A motion to dismiss a complaint based on documentary evidence “may be appropriately granted only where the documentary evidence utterly refutes plaintiff’s factual allegations, conclusively establishing a defense as a matter of law” (Goshen v Mutual Life Ins. Co. of N.Y., 98 NY2d 314, 326 [2002]; see Mazur Bros. Realty, LLC v State of New York, 59 AD3d 401 [2009]; Troccoli v Zarabi, 57 AD3d 971 [2008]). The documentary evidence submitted by the defendant did not utterly refute the plaintiffs’ allegations, and thus, did not conclusively establish a defense as a matter of law. Accordingly, the Supreme Court properly denied that branch of the defendants’ motion which was to dismiss the complaint insofar as asserted against Garfield based upon documentary evidence (see CPLR 3211 [a] [1]).
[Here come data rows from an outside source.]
/-! ### FLINK (block 0x0A) -/

/-- FLINK.EV2_RAW (R94). -/
def FLINK_EV2_RAW : Nat := 0xe0a00100
def FLINK_EV2_RAW_RAW : Fld := ⟨FLINK_EV2_RAW, 31, 0⟩
/-- FLINK.EV2_ENABLE (R94). -/
def FLINK_EV2_ENABLE : Nat := 0xe0a00104
def FLINK_EV2_ENABLE_EN : Fld := ⟨FLINK_EV2_ENABLE, 31, 0⟩
/-- FLINK.EV2_PENDING (R94). -/
def FLINK_EV2_PENDING : Nat := 0xe0a00108
def FLINK_EV2_PENDING_PEND : Fld := ⟨FLINK_EV2_PENDING, 31, 0⟩
/-- FLINK.LCFG (R471). -/
def FLINK_LCFG (i : Nat) : Nat := 0xe0a01000 + 0x40 * i
def FLINK_LCFG_EN (i : Nat) : Fld := ⟨(FLINK_LCFG i), 31, 31⟩
def FLINK_LCFG_AGATE (i : Nat) : Fld := ⟨(FLINK_LCFG i), 30, 30⟩
def FLINK_LCFG_TERM (i : Nat) : Fld := ⟨(FLINK_LCFG i), 29, 29⟩
def FLINK_LCFG_ADAPT (i : Nat) : Fld := ⟨(FLINK_LCFG i), 28, 28⟩
def FLINK_LCFG_AXIS (i : Nat) : Fld := ⟨(FLINK_LCFG i), 27, 24⟩
def FLINK_LCFG_DIV (i : Nat) : Fld := ⟨(FLINK_LCFG i), 23, 16⟩
def FLINK_LCFG_LADDR (i : Nat) : Fld := ⟨(FLINK_LCFG i), 13, 8⟩
/-- FLINK.LTXQ (R471). -/
def FLINK_LTXQ (i : Nat) : Nat := 0xe0a01004 + 0x40 * i
def FLINK_LTXQ_QUEUE (i : Nat) : Fld := ⟨(FLINK_LTXQ i), 13, 0⟩
/-- FLINK.LSTAT (R471). -/
def FLINK_LSTAT (i : Nat) : Nat := 0xe0a01008 + 0x40 * i
def FLINK_LSTAT_TXACT (i : Nat) : Fld := ⟨(FLINK_LSTAT i), 31, 31⟩
def FLINK_LSTAT_RXACT (i : Nat) : Fld := ⟨(FLINK_LSTAT i), 30, 30⟩
def FLINK_LSTAT_WIN (i : Nat) : Fld := ⟨(FLINK_LSTAT i), 29, 29⟩
def FLINK_LSTAT_WINP (i : Nat) : Fld := ⟨(FLINK_LSTAT i), 4, 0⟩
/-- FLINK.LCNT0 (R471). -/
def FLINK_LCNT0 (i : Nat) : Nat := 0xe0a0100c + 0x40 * i
def FLINK_LCNT0_CRCERR (i : Nat) : Fld := ⟨(FLINK_LCNT0 i), 31, 16⟩
def FLINK_LCNT0_HDRERR (i : Nat) : Fld := ⟨(FLINK_LCNT0 i), 15, 0⟩
/-- FLINK.LCNT1 (R471). -/
def FLINK_LCNT1 (i : Nat) : Nat := 0xe0a01010 + 0x40 * i
def FLINK_LCNT1_UNKNOWN (i : Nat) : Fld := ⟨(FLINK_LCNT1 i), 31, 16⟩
def FLINK_LCNT1_BADREQ (i : Nat) : Fld := ⟨(FLINK_LCNT1 i), 15, 0⟩
/-- FLINK.LQ (R471). -/
def FLINK_LQ (i : Nat) : Nat := 0xe0a01014 + 0x40 * i
def FLINK_LQ_EYELAST (i : Nat) : Fld := ⟨(FLINK_LQ i), 31, 24⟩
def FLINK_LQ_EYEMIN (i : Nat) : Fld := ⟨(FLINK_LQ i), 23, 16⟩
def FLINK_LQ_SLICE (i : Nat) : Fld := ⟨(FLINK_LQ i), 15, 8⟩
/-- FLINK.LDFE0 (R471). -/
def FLINK_LDFE0 (i : Nat) : Nat := 0xe0a01018 + 0x40 * i
def FLINK_LDFE0_TAPS (i : Nat) : Fld := ⟨(FLINK_LDFE0 i), 31, 0⟩
/-- FLINK.LDFE1 (R471). -/
def FLINK_LDFE1 (i : Nat) : Nat := 0xe0a0101c + 0x40 * i
def FLINK_LDFE1_T4 (i : Nat) : Fld := ⟨(FLINK_LDFE1 i), 7, 0⟩
/-- FLINK.PCFG (R471). -/
def FLINK_PCFG (i : Nat) (j : Nat) : Nat := 0xe0a10000 + 0x800 * i + 0x40 * j
def FLINK_PCFG_EN (i : Nat) (j : Nat) : Fld := ⟨(FLINK_PCFG i j), 31, 31⟩
def FLINK_PCFG_MACREQ (i : Nat) (j : Nat) : Fld := ⟨(FLINK_PCFG i j), 30, 30⟩
def FLINK_PCFG_UNSOL (i : Nat) (j : Nat) : Fld := ⟨(FLINK_PCFG i j), 29, 29⟩
def FLINK_PCFG_SEQSYNC (i : Nat) (j : Nat) : Fld := ⟨(FLINK_PCFG i j), 28, 28⟩
def FLINK_PCFG_ADDR (i : Nat) (j : Nat) : Fld := ⟨(FLINK_PCFG i j), 25, 20⟩
def FLINK_PCFG_RXSZ (i : Nat) (j : Nat) : Fld := ⟨(FLINK_PCFG i j), 17, 16⟩
def FLINK_PCFG_KSLOT (i : Nat) (j : Nat) : Fld := ⟨(FLINK_PCFG i j), 12, 8⟩
/-- FLINK.PID (R471). -/
def FLINK_PID (i : Nat) (j : Nat) : Nat := 0xe0a10004 + 0x800 * i + 0x40 * j
def FLINK_PID_PID (i : Nat) (j : Nat) : Fld := ⟨(FLINK_PID i j), 31, 0⟩
/-- FLINK.PRXQ (R471). -/
def FLINK_PRXQ (i : Nat) (j : Nat) : Nat := 0xe0a10008 + 0x800 * i + 0x40 * j
def FLINK_PRXQ_CTX (i : Nat) (j : Nat) : Fld := ⟨(FLINK_PRXQ i j), 31, 20⟩
def FLINK_PRXQ_CLASS (i : Nat) (j : Nat) : Fld := ⟨(FLINK_PRXQ i j), 17, 14⟩
def FLINK_PRXQ_QUEUE (i : Nat) (j : Nat) : Fld := ⟨(FLINK_PRXQ i j), 13, 0⟩
/-- FLINK.PRXBASE (R471). -/
def FLINK_PRXBASE (i : Nat) (j : Nat) : Nat := 0xe0a1000c + 0x800 * i + 0x40 * j
def FLINK_PRXBASE_ADDR (i : Nat) (j : Nat) : Fld := ⟨(FLINK_PRXBASE i j), 18, 0⟩
/-- FLINK.PTXBASE (R471). -/
def FLINK_PTXBASE (i : Nat) (j : Nat) : Nat := 0xe0a10010 + 0x800 * i + 0x40 * j
def FLINK_PTXBASE_ADDR (i : Nat) (j : Nat) : Fld := ⟨(FLINK_PTXBASE i j), 18, 0⟩
/-- FLINK.PTIME (R471). -/
def FLINK_PTIME (i : Nat) (j : Nat) : Nat := 0xe0a10014 + 0x800 * i + 0x40 * j
def FLINK_PTIME_QTIME (i : Nat) (j : Nat) : Fld := ⟨(FLINK_PTIME i j), 31, 20⟩
def FLINK_PTIME_MISSN (i : Nat) (j : Nat) : Fld := ⟨(FLINK_PTIME i j), 19, 16⟩
def FLINK_PTIME_RESPTO (i : Nat) (j : Nat) : Fld := ⟨(FLINK_PTIME i j), 15, 0⟩
/-- FLINK.PLIMIT (R471). -/
def FLINK_PLIMIT (i : Nat) (j : Nat) : Nat := 0xe0a10018 + 0x800 * i + 0x40 * j
def FLINK_PLIMIT_QTHR (i : Nat) (j : Nat) : Fld := ⟨(FLINK_PLIMIT i j), 31, 24⟩
def FLINK_PLIMIT_BURST (i : Nat) (j : Nat) : Fld := ⟨(FLINK_PLIMIT i j), 23, 16⟩
def FLINK_PLIMIT_RATE (i : Nat) (j : Nat) : Fld := ⟨(FLINK_PLIMIT i j), 15, 0⟩
/-- FLINK.PSTAT (R471). -/
def FLINK_PSTAT (i : Nat) (j : Nat) : Nat := 0xe0a1001c + 0x800 * i + 0x40 * j
def FLINK_PSTAT_STATE (i : Nat) (j : Nat) : Fld := ⟨(FLINK_PSTAT i j), 31, 29⟩
def FLINK_PSTAT_RELEASE (i : Nat) (j : Nat) : Fld := ⟨(FLINK_PSTAT i j), 28, 28⟩
def FLINK_PSTAT_MISS (i : Nat) (j : Nat) : Fld := ⟨(FLINK_PSTAT i j), 19, 16⟩
def FLINK_PSTAT_MALSEC (i : Nat) (j : Nat) : Fld := ⟨(FLINK_PSTAT i j), 15, 8⟩
/-- FLINK.PRXSEQ (R471). -/
def FLINK_PRXSEQ (i : Nat) (j : Nat) : Nat := 0xe0a10020 + 0x800 * i + 0x40 * j
def FLINK_PRXSEQ_SEQ (i : Nat) (j : Nat) : Fld := ⟨(FLINK_PRXSEQ i j), 31, 0⟩
/-- FLINK.PTXSEQ (R471). -/
def FLINK_PTXSEQ (i : Nat) (j : Nat) : Nat := 0xe0a10024 + 0x800 * i + 0x40 * j
def FLINK_PTXSEQ_SEQ (i : Nat) (j : Nat) : Fld := ⟨(FLINK_PTXSEQ i j), 31, 0⟩
/-- FLINK.PCNT0 (R471). -/
def FLINK_PCNT0 (i : Nat) (j : Nat) : Nat := 0xe0a10028 + 0x800 * i + 0x40 * j
def FLINK_PCNT0_MAL (i : Nat) (j : Nat) : Fld := ⟨(FLINK_PCNT0 i j), 31, 16⟩
def FLINK_PCNT0_REPLAY (i : Nat) (j : Nat) : Fld := ⟨(FLINK_PCNT0 i j), 15, 0⟩
/-- FLINK.PCNT1 (R471). -/
def FLINK_PCNT1 (i : Nat) (j : Nat) : Nat := 0xe0a1002c + 0x800 * i + 0x40 * j
def FLINK_PCNT1_TIMEOUT (i : Nat) (j : Nat) : Fld := ⟨(FLINK_PCNT1 i j), 31, 16⟩
def FLINK_PCNT1_RATEDROP (i : Nat) (j : Nat) : Fld := ⟨(FLINK_PCNT1 i j), 15, 0⟩
/-- FLINK.PCNT2 (R471). -/
def FLINK_PCNT2 (i : Nat) (j : Nat) : Nat := 0xe0a10030 + 0x800 * i + 0x40 * j
def FLINK_PCNT2_RXOK (i : Nat) (j : Nat) : Fld := ⟨(FLINK_PCNT2 i j), 31, 16⟩
def FLINK_PCNT2_RXFULL (i : Nat) (j : Nat) : Fld := ⟨(FLINK_PCNT2 i j), 15, 0⟩
/-- FLINK.PDFE0 (R471). -/
def FLINK_PDFE0 (i : Nat) (j : Nat) : Nat := 0xe0a10034 + 0x800 * i + 0x40 * j
def FLINK_PDFE0_TAPS (i : Nat) (j : Nat) : Fld := ⟨(FLINK_PDFE0 i j), 31, 0⟩
/-- FLINK.PDFE1 (R471). -/
def FLINK_PDFE1 (i : Nat) (j : Nat) : Nat := 0xe0a10038 + 0x800 * i + 0x40 * j
def FLINK_PDFE1_SLICE (i : Nat) (j : Nat) : Fld := ⟨(FLINK_PDFE1 i j), 15, 8⟩
def FLINK_PDFE1_T4 (i : Nat) (j : Nat) : Fld := ⟨(FLINK_PDFE1 i j), 7, 0⟩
Turning to the plaintiffs’ cross motion, “[l]eave to amend shall be freely given absent prejudice or surprise” (Rosicki, Rosicki & Assoc., P.C. v Cochems, 59 AD3d 512, 514 [2009]; see CPLR 3025 [b]; Mackenzie v Croce, 54 AD3d 825 [2008]; Kuslansky v Kuslansky, Robbins, Stechel & Cunningham, LLP, 50 AD3d 1101 [2008]). The Supreme Court providently exercised its discretion in granting the plaintiffs’ cross motion for leave to amend their complaint, since the proposed amendments were neither “palpably insufficient” nor “patently devoid of merit on [their] face” (Rosicki, Rosicki & Assoc., P.C. v Cochems, 59 AD3d at 514; see Mackenzie v Croce, 54 AD3d at 826).

Garfield’s remaining contentions are without merit. Spolzino, J.P., Santucci, Belen and Lott, JJ., concur.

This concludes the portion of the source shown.